Furthermore, using the soft demoulding technique, we fabricated a stretchable sensor with smooth and round cross-sectional ultrathin channels (Supplementary Fig. 7a and “Methods” section ‘Fabrication of the soft wearable strain sensor’). The emerging stretchable elastomeric sensors, although promising for wearable devices and human-machine interfaces10,15,52, may cause uncomfortable and restricted during wearing due to the bulky structures. These problems mainly result from the limited fabrication methods. With soft demoulding, circular channels can be easily fabricated and can generate a more predictable resistive change response during extension (see Supplementary Note 3, Supplementary Fig. 7b–e, and Supplementary Movie 4) due to the isotropic cross section. We demonstrated a cotton-thread-like ultralong strain sensor fabricated by this method and seamlessly integrated it into a knitted sleeve. The soft strain sensor with the circular microchannel was manually sewn into a woven sleeve (Fig. 5c). The sensor was compatible with the sleeve and almost invisible because of its thin, long, and semitransparent characteristics, which are essential for wearable devices. This sensor accurately measured the elbow motion by the voltage signal variation (Fig. 5c and Supplementary Movie 5).

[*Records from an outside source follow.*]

/-- The frame of an fmt1 instruction that writes its destination, with the answer of its operation for SR and the free values. -/
theorem fmt1_writer_frame (hrun : exec i s = runFmt1 i m use alu w src dst s) (hu : use ≠ .read) (hwf : src.wellFormed)
    (h : exec i s = .next t) :
    RegistersKept w src (dstReg dst) s t ∧ SpecialsKept s t ∧
    (∃ a b, (dst ≠ .reg .sr → ControlBitsKept s t ∧ ((alu w a b (carryBit s.sr) s.draws).flags = none → t.sr = s.sr)) ∧
      t.draws = s.draws + (alu w a b (carryBit s.sr) s.draws).draws) ∧
    (∀ ea, dstLoc (fmt1Ctx s w src dst) s src dst = some (.mem ea) → ∀ a, outside w ea a → byteRead t a = byteRead s a) ∧
    (dst.adBit = 0 → ∀ a, byteRead t a = byteRead s a) := by
  obtain ⟨a, b, l, -, hl, -, hc⟩ := runFmt1_next hwf (hrun.symm.trans h)
  have hw : writtenLoc use l = l := by
    cases use with
    | read => exact absurd rfl hu
    | write | readWrite => rfl
  rw [hw] at hc
  refine ⟨hc.registersKept rfl hwf (dstReg_of_dstLoc hl), hc.specialsKept, ⟨a, b, fun hsr => ?_, hc.draws⟩, fun ea hea k hk => ?_,
    fun had k => ?_⟩
  · have hlsr : l ≠ .reg .sr := fun h => hsr (dstReg_eq_some (dstReg_of_dstLoc hl _ h))
    exact ⟨hc.controlBitsKept hlsr, fun hf => by rw [hf] at hc; exact hc.sr_of_noFlags hlsr⟩
  · cases hl.symm.trans hea
    exact hc.bytesKept_outside hk
  · cases dst with
    | reg r => cases hl; exact hc.bytesKept k
    | idx r | sym | abs => cases had

/-- The address after a two-operand instruction (30_encoding.md R93). -/
theorem fmt1Ctx_pcNext (s : State) (w : Width) (src : Src) (dst : Dst) :
    (fmt1Ctx s w src dst).pcNext = s.pc + 2#16 + BitVec.ofNat 16 (2 * src.extWords + 2 * dst.extWords) := by
  rw [BitVec.add_assoc, show (2#16 : Word) = BitVec.ofNat 16 2 from rfl, ← BitVec.ofNat_add]
  simp only [fmt1Ctx, fmt1Length]
  congr 2
  omega

/-! ### fmt2 -/

/-- The read-modify-write instructions draw nothing, and SWPB sets no flags. -/
theorem rmwOf_runs_frame (h : i ∈ rmwOf w src) : ∃ m alu, (∀ s, exec i s = runRmw i m alu w src s) ∧ (i.wellFormed → src.wellFormed) ∧
    ∀ a b c n, (alu w a b c n).draws = 0 ∧ (i = .swpb src → (alu w a b c n).flags = none) := by
  cases w <;> simp only [rmwOf, List.mem_cons, List.not_mem_nil, or_false] at h
  · rcases h with rfl | rfl
    all_goals exact ⟨_, _, fun _ => rfl, id, fun _ _ _ _ => ⟨rfl, nofun⟩⟩
  · rcases h with rfl | rfl | rfl | rfl
    case inr.inr.inl => exact ⟨_, _, fun _ => rfl, id, fun _ _ _ _ => ⟨rfl, fun _ => rfl⟩⟩
    all_goals exact ⟨_, _, fun _ => rfl, id, fun _ _ _ _ => ⟨rfl, nofun⟩⟩

/-- The registers that a completed step without a flag merge leaves, PC apart. -/
theorem readReg_writeBack_noFlags {r : Reg} (h : r ≠ .pc) (pcNext : Word) (wr : Written) (s : State) :
    (writeBack pcNext none wr s).readReg r = s.readReg r := by
  rw [writeBack_regs]
  cases r with
  | pc => exact absurd rfl h
  | sr => exact ite_self _
  | sp | cg | gp k => rfl

/-- The frame of PUSH and CALL: SP is below by 2, and the source's increment is done if it is not suppressed. -/
theorem stackOf_frame (hi : i ∈ stackOf w src) (hwf : src.wellFormed) (h : exec i s = .next t) :
    (∀ r, r ≠ .pc → t.readReg r = if r = .sp then s.sp - 2#16 else regAfterSrc (fmt2Ctx s w src true) s src r) ∧
    SpecialsKept s t ∧ t.draws = s.draws ∧ ∀ a, outside w (s.sp - 2#16) a → byteRead t a = byteRead s a := by
  obtain ⟨cg, pcNext, wr, v, s1, s2, rfl, q1, r1, hp⟩ := stackOf_next hi hwf h
  have hb := writeBack_quiet pcNext none wr s2
  have hsp : s1.sp = s.sp := (r1 .sp).trans regAfterSrc_stack_sp
  refine ⟨fun r hr => ?_, ⟨hb.params.trans (hp.params.trans q1.params), hb.watch.trans (hp.watch.trans q1.watch),
    hb.faulted.trans (hp.faulted.trans q1.faulted)⟩, hb.draws.trans (hp.draws.trans q1.draws), fun a ha => ?_⟩
  · rw [readReg_retire, readReg_writeBack_noFlags hr, hp.regs, hsp, r1]
  · rw [byteRead_retire, hb.byteRead, hp.bytes, hsp, byteAfter_outside v ha, q1.byteRead, byteRead_startStep]

theorem stackOf_source_wellFormed (hi : i ∈ stackOf w src) (h : i.wellFormed) : src.wellFormed := by
  cases w <;> simp only [stackOf, List.mem_cons, List.not_mem_nil, or_false] at hi
  · subst hi; exact h
  · rcases hi with rfl | rfl <;> exact h

/-- What PUSH and CALL leave in the register of an `@Rn+` operand (40_pipeline.md R136). -/
theorem regAfterSrc_stack_gp (s : State) (w : Width) (n : Fin 12) :
    regAfterSrc (fmt2Ctx s w (.inc (.gp n)) true) s (.inc (.gp n)) (.gp n) =
      if s.params.incSuppress = .allRegs then s.readReg (.gp n) else s.readReg (.gp n) + (if w = .word then 2#16 else 1#16) := by
  by_cases h : s.params.incSuppress = .allRegs <;> simp [regAfterSrc, incSuppressed, fmt2Ctx, incAmount, h]

/-- PUSH and CALL never raise `OddSP` at an increment of SP, which they suppress. -/
theorem incRaises_stack (s : State) (w : Width) (src : Src) : incRaises (fmt2Ctx s w src true) s src = false := by
  simp [incRaises, incSuppressed, fmt2Ctx]

end

end Sys2Proof.Machine

namespace Sys2Proof.Proofs

open Sys2Proof.Machine Sys2Proof.Claims

/-- Settles O31, by the frame of the fmt1 writers: none but DADD draws. -/
theorem frameOfFlagWriters : Obligations.FrameOfFlagWriters := by
  unfold Obligations.FrameOfFlagWriters
  intro w src dst s t i hi hwf h
  obtain ⟨m, alu, hrun, hsrc, hdraws⟩ := fmt1FlagWriters_runs hi
  obtain ⟨hregs, hspecial, ⟨a, b, hsr, hd⟩, hmem, hreg⟩ := fmt1_writer_frame (hrun s) (by decide) (hsrc hwf) h
  exact ⟨hregs, fun hne => (hsr hne).1, hspecial, fun hne => by rw [hd, hdraws hne]; rfl, hmem, hreg⟩

/-- Settles O32, by the frame of the fmt1 writers: without flags SR stays. -/
theorem frameOfMovBicBis : Obligations.FrameOfMovBicBis := by
  unfold Obligations.FrameOfMovBicBis
  intro w src dst s t i hi hwf h
  obtain ⟨m, use, alu, hu, hrun, hsrc, halu⟩ := movBicBis_runs hi
  obtain ⟨hregs, hspecial, ⟨a, b, hsr, hd⟩, hmem, hreg⟩ := fmt1_writer_frame (hrun s) hu (hsrc hwf) h
  exact ⟨hregs, fun hne => (hsr hne).2 (halu ..).1, hspecial, by rw [hd, (halu ..).2]; rfl, hmem, hreg⟩

/-- Settles O33: CMP and BIT complete with nothing as their location. -/
theorem frameOfCmpBit : Obligations.FrameOfCmpBit := by
  unfold Obligations.FrameOfCmpBit
  intro w src dst s t i hi hwf h
  obtain ⟨m, alu, hrun, hsrc, hdraws⟩ := cmpBit_runs hi
  obtain ⟨a, b, l, -, -, -, hc⟩ := runFmt1_next (hsrc hwf) ((hrun s).symm.trans h)
  exact ⟨hc.registersKept rfl (hsrc hwf) nofun, hc.controlBitsKept nofun, hc.specialsKept, by rw [hc.draws, hdraws]; rfl,
    (hc.regs .pc).trans (fmt1Ctx_pcNext ..), hc.bytesKept⟩

/-- Settles O34: a read-modify-write instruction completes with its operand's location as the one written. -/
theorem frameOfReadModifyWrite : Obligations.FrameOfReadModifyWrite := by
  unfold Obligations.FrameOfReadModifyWrite
  intro w src s t i hi hwf h
  obtain ⟨m, alu, hrun, hsrc, halu⟩ := rmwOf_runs_frame hi
  obtain ⟨-, a, -, hc⟩ := runRmw_next (hsrc hwf) ((hrun s).symm.trans h)
  obtain ⟨hdraws, hflags⟩ := halu a 0#16 (carryBit s.sr) s.draws
  refine ⟨hc.registersKept rfl (hsrc hwf) srcReg_of_srcLoc, fun hne => ?_, hc.specialsKept, by rw [hc.draws, hdraws]; rfl,
    fun ea hea k hk => ?_, ?_⟩
  · have hlsr : srcLoc (fmt2Ctx s w src false) s src ≠ .reg .sr := fun h => hne (srcReg_eq_some (srcReg_of_srcLoc _ h))
    exact ⟨hc.controlBitsKept hlsr, fun hswpb => by rw [hflags hswpb] at hc; exact hc.sr_of_noFlags hlsr⟩
  · rw [srcLoc_of_srcAddr hea] at hc
    exact hc.bytesKept_outside hk
  · rintro ⟨r, rfl⟩ k
    exact hc.bytesKept k

/-- Settles O35, by the frame of PUSH and CALL. -/
theorem frameOfPushCall : Obligations.FrameOfPushCall := by
  unfold Obligations.FrameOfPushCall
  intro w src s t i hi hwf h
  have hsrc := stackOf_source_wellFormed hi hwf
  obtain ⟨hregs, hspecial, hdraws, hbytes⟩ := stackOf_frame hi hsrc h
  obtain ⟨-, hsr, -⟩ := regAfterSrc_special hsrc (fmt2Ctx s w src true) s
  refine ⟨fun r hpc hsp hinc => ?_, (hregs .sr nofun).trans hsr, hspecial, hdraws, hbytes⟩
  rw [hregs r hpc, if_neg hsp, regAfterSrc_of_ne hinc]

/-- Settles O27: the addresses are `srcAddr`'s, and what an increment leaves is in the frame of PUSH and CALL. -/
theorem stackOperands : Obligations.StackOperands := by
  unfold Obligations.StackOperands
  intro s w x
  refine ⟨fun hx => ⟨?_, fun n => ?_⟩, fun r => rfl, fun r v hv => ?_, fun i t hi h => ?_, fun n i t hi h => ?_⟩
  · show (wordAt s (s.pc + 2#16)).map _ = _
    rw [hx]; rfl
  · show (wordAt s (s.pc + 2#16)).map _ = _
    rw [hx]; rfl
  · rw [srcValue, incRaises_stack]
    exact hv
  · exact (stackOf_frame hi rfl h).1 .sp nofun
  · rw [(stackOf_frame hi rfl h).1 (.gp n) nofun, if_neg nofun, regAfterSrc_stack_gp]

end Sys2Proof.Proofs
end

section
/-! Where an instruction stops by the value or the form of an operand: the source `@PC` (40_pipeline.md R134), the destination `X(R3)` (R139), and
the checks of a new PC (R153) and of a new SP (R154). -/

namespace Sys2Proof.Machine

open Sys2Proof.Claims

/-! ### What raises -/

theorem readSource_indirectPc (ctx : Ctx) (c : Word) (s : State) : readSource ctx (.ind .pc) c s = .raise (.unknown .indirectPC) s := rfl

theorem destLoc_indexedR3 (c : Word) (s : State) : destLoc (.idx .cg) c s = .raise (.unknown .indexedR3Dest) s := rfl

theorem checkPc_byte (v : Word) (s : State) : checkPc .byte v s = .raise (.unknown .bytePCWrite) s := rfl

theorem checkPc_odd {v : Word} (h : v.toNat % 2 = 1) (s : State) : checkPc .word v s = .raise (.unknown .oddPC) s := by
  simp [checkPc, (isOdd_iff v).2 h]

theorem writeLoc_sp_odd {v : Word} (h : v.toNat % 2 = 1) (m : Mnemonic) (w : Width) (s : State) :
    writeLoc m w (.reg .sp) v s = .raise (.unknown .oddSP) s := by
  rw [writeLoc, writeSp_odd ((isOdd_iff v).2 h), andThen_raise]

theorem popSr_ok {s : State} {v : Word} (hv : v &&& ~~~s.params.srMask = 0#16) : popSr v s = .ok () (writeReg .sr v s) := by
  simp [popSr, hasUnimplementedBits, hv]

/-- An odd SP stays odd where SP moves by an even number. -/
theorem isOdd_add_two {v : Word} : isOdd (v + 2#16) = isOdd v := odd_add_even v 1
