-- ==== Sys2Proof/Machine/Bits.lean ====
section
/-! DEFINITION. Bit fields, byte order and counting helpers. Multi-byte values are little-endian (*Notation*). -/

namespace Sys2Proof.Machine

/-- Field [hi:lo] of a number. -/
def fld (v : Nat) (hi lo : Nat) : Nat := (v >>> lo) % 2 ^ (hi + 1 - lo)

/-- Bit i of a number. -/
def bitAt (v i : Nat) : Bool := v.testBit i

/-- A word with the bits of mask taken from v and the others from w. -/
def merge32 (w mask v : W32) : W32 := (w &&& ~~~mask) ||| (v &&& mask)

/-- One bit as a word, shifted to its place. -/
def flag (b : Bool) (i : Nat) : W32 := if b then BitVec.ofNat 32 (2 ^ i) else 0

/-- The n low bytes of a number, lowest first. -/
def toBytes : Nat → Nat → List W8
  | 0, _ => []
  | n + 1, v => BitVec.ofNat 8 v :: toBytes n (v / 256)

/-- The number that bytes spell, lowest first. -/
def ofBytes : List W8 → Nat
  | [] => 0
  | b :: bs => b.toNat + 256 * ofBytes bs

/-- The n-byte little-endian value at offset o of a byte list; bytes beyond its end read 0. -/
def leAt (bs : List W8) (o n : Nat) : Nat := ofBytes ((bs.drop o).take n)

/-- The 32-bit word at offset o of a byte list. -/
def wordAt (bs : List W8) (o : Nat) : W32 := BitVec.ofNat 32 (leAt bs o 4)

/-- A list of words as bytes. -/
def wordsBytes (ws : List W32) : List W8 := ws.flatMap (fun w => toBytes 4 w.toNat)

/-- n words read from a byte list. -/
def bytesWords (n : Nat) (bs : List W8) : List W32 := (List.range n).map (fun i => wordAt bs (4 * i))

/-- The bytes of a 512-bit row, byte 0 lowest (R122). -/
def rowBytes (r : Row) : List W8 := toBytes 64 r.toNat

/-- The row that up to 64 bytes spell. -/
def bytesRow (bs : List W8) : Row := BitVec.ofNat 512 (ofBytes bs)

/-- A list cut into pieces of n. -/
def chunks (n : Nat) : Nat → List W8 → List (List W8)
  | 0, _ => []
  | k + 1, bs => bs.take n :: chunks n k (bs.drop n)

/-- Saturating increment of a 32-bit counter register. -/
def satInc (w : W32) : W32 := if w = BitVec.allOnes 32 then w else w + 1

/-- Saturating addition to a 32-bit counter register. -/
def satAdd (w : W32) (n : Nat) : W32 :=
  if w.toNat + n < 2 ^ 32 then BitVec.ofNat 32 (w.toNat + n) else BitVec.allOnes 32

/-- A signed value as an integer wrapped to 64 bits. -/
def int64 (i : Int) : W64 := BitVec.ofInt 64 i

/-- The smallest multiple of n at or above v. -/
def roundUp (n v : Nat) : Nat := (v + n - 1) / n * n

/-- Quotient rounded up. -/
def ceilDiv (a b : Nat) : Nat := (a + b - 1) / b

/-- Whether two half-open ranges share a number. -/
def overlaps (a b : Nat × Nat) : Bool := a.1 < b.2 && b.1 < a.2

/-- A list with element i replaced. -/
def listSet {α : Type} : List α → Nat → α → List α
  | [], _, _ => []
  | _ :: xs, 0, v => v :: xs
  | x :: xs, i + 1, v => x :: listSet xs i v

/-- A list without element i. -/
def listDrop {α : Type} : List α → Nat → List α
  | [], _ => []
  | _ :: xs, 0 => xs
  | x :: xs, i + 1 => x :: listDrop xs i

/-- f applied n times. -/
def iterate {α : Type} (f : α → α) : Nat → α → α
  | 0, x => x
  | n + 1, x => iterate f n (f x)

/-- One step of the CRC-32 of IEEE 802.3 on a byte, bits lowest first (log 7). -/
def crcByte (crc : W32) (b : W8) : W32 :=
  iterate (fun (c : W32) => if c.getLsbD 0 then (c >>> 1) ^^^ 0xEDB88320#32 else c >>> 1) 8 (crc ^^^ b.zeroExtend 32)

/-- The CRC-32 of IEEE 802.3 of a byte list (log 7). -/
def crc32 (bs : List W8) : W32 := ~~~(bs.foldl crcByte (BitVec.allOnes 32))

end Sys2Proof.Machine
end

Moreover, a soft and mechanically tunable micro-antenna with a 3D helical conductive structure was fabricated by soft demoulding (see “Methods” section ‘Fabrication of the soft antenna’). Existing small antennas, although critical for wearable devices, human-machine communication systems, and implant devices53, are constricted by simple structures, such as rodlike or planar geometries54,55, or supports for the 3D structures55,56. In addition, the large size (several centimetres) and rigid frame of current antennas hinder them from more extensive applications. Here, we fabricated a soft micro-antenna (10 mm × 1.2 mm × 1.2 mm) containing a 3D helical microchannel (channel diameter: 180 µm, helical structure diameter: 450 µm at the minimum and 900 µm at the maximum) infused with the liquid metal (Fig. 5d and Supplementary Fig. 8), while most previous small antennas were in the centimetre scale53,56. The 3D conducting structure offers a more compact dimension for confined environments. Moreover, with the 3D helical structure, the antenna presents low reflection coefficients of −6.6 and −22.3 dB (lower than −10 dB is sufficient for commercial antennas57) at two resonant frequencies (6.8 and 13.1 GHz), respectively. Being bent, the micro-antenna is mechanically tunable in two broad resonant frequency ranges (from 6.8 to 7.3 GHz and 11.9 to 13.1 GHz), and the reflection coefficient becomes lower for better signal transmission, as shown in Fig. 5d (see “Methods” section ‘Reflection coefficient test for the soft antenna’). Therefore, the fabrication method of soft demoulding for micro-antenna provides a new approach toward compact soft wireless electronics.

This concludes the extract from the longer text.